Collected data

****

-- ==== Sys2Proof/Machine/Dispatch.lean ====
section
/-!
DEFINITION. `Execute(c)` of R55, one arm per command.
-/

namespace Sys2Proof.Machine

def exec (i : Instr) (s : State) : Host.Outcome State Fault Refusal :=
  match i with
  | .start => Sys2Proof.Machine.execStart s
  | .stop => Sys2Proof.Machine.execStop s
  | .send v n a w => Sys2Proof.Machine.execSend v n a w s
  | .rack a => Sys2Proof.Machine.execRack a s
  | .store da => Sys2Proof.Machine.execStore da s
  | .ldir l d => Sys2Proof.Machine.execLdir l d s
  | .lwr l v => Sys2Proof.Machine.execLwr l v s
  | .lrd l => Sys2Proof.Machine.execLrd l s
  | .lmux m => Sys2Proof.Machine.execLmux m s
  | .waitu c => Sys2Proof.Machine.execWaitu c s
  | .waitm c => Sys2Proof.Machine.execWaitm c s

end Sys2Proof.Machine
end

****

*EXERCISE GOAL*
Repeat the lines above, from the one containing "Sys2Proof.Machine.execLdir l d s" to the final line, word for word and with nothing else.

*RESPONSE FOR THIS EXERCISE*
  | .ldir l d => Sys2Proof.Machine.execLdir l d s
  | .lwr l v => Sys2Proof.Machine.execLwr l v s
  | .lrd l => Sys2Proof.Machine.execLrd l s
  | .lmux m => Sys2Proof.Machine.execLmux m s
  | .waitu c => Sys2Proof.Machine.execWaitu c s
  | .waitm c => Sys2Proof.Machine.execWaitm c s

end Sys2Proof.Machine
end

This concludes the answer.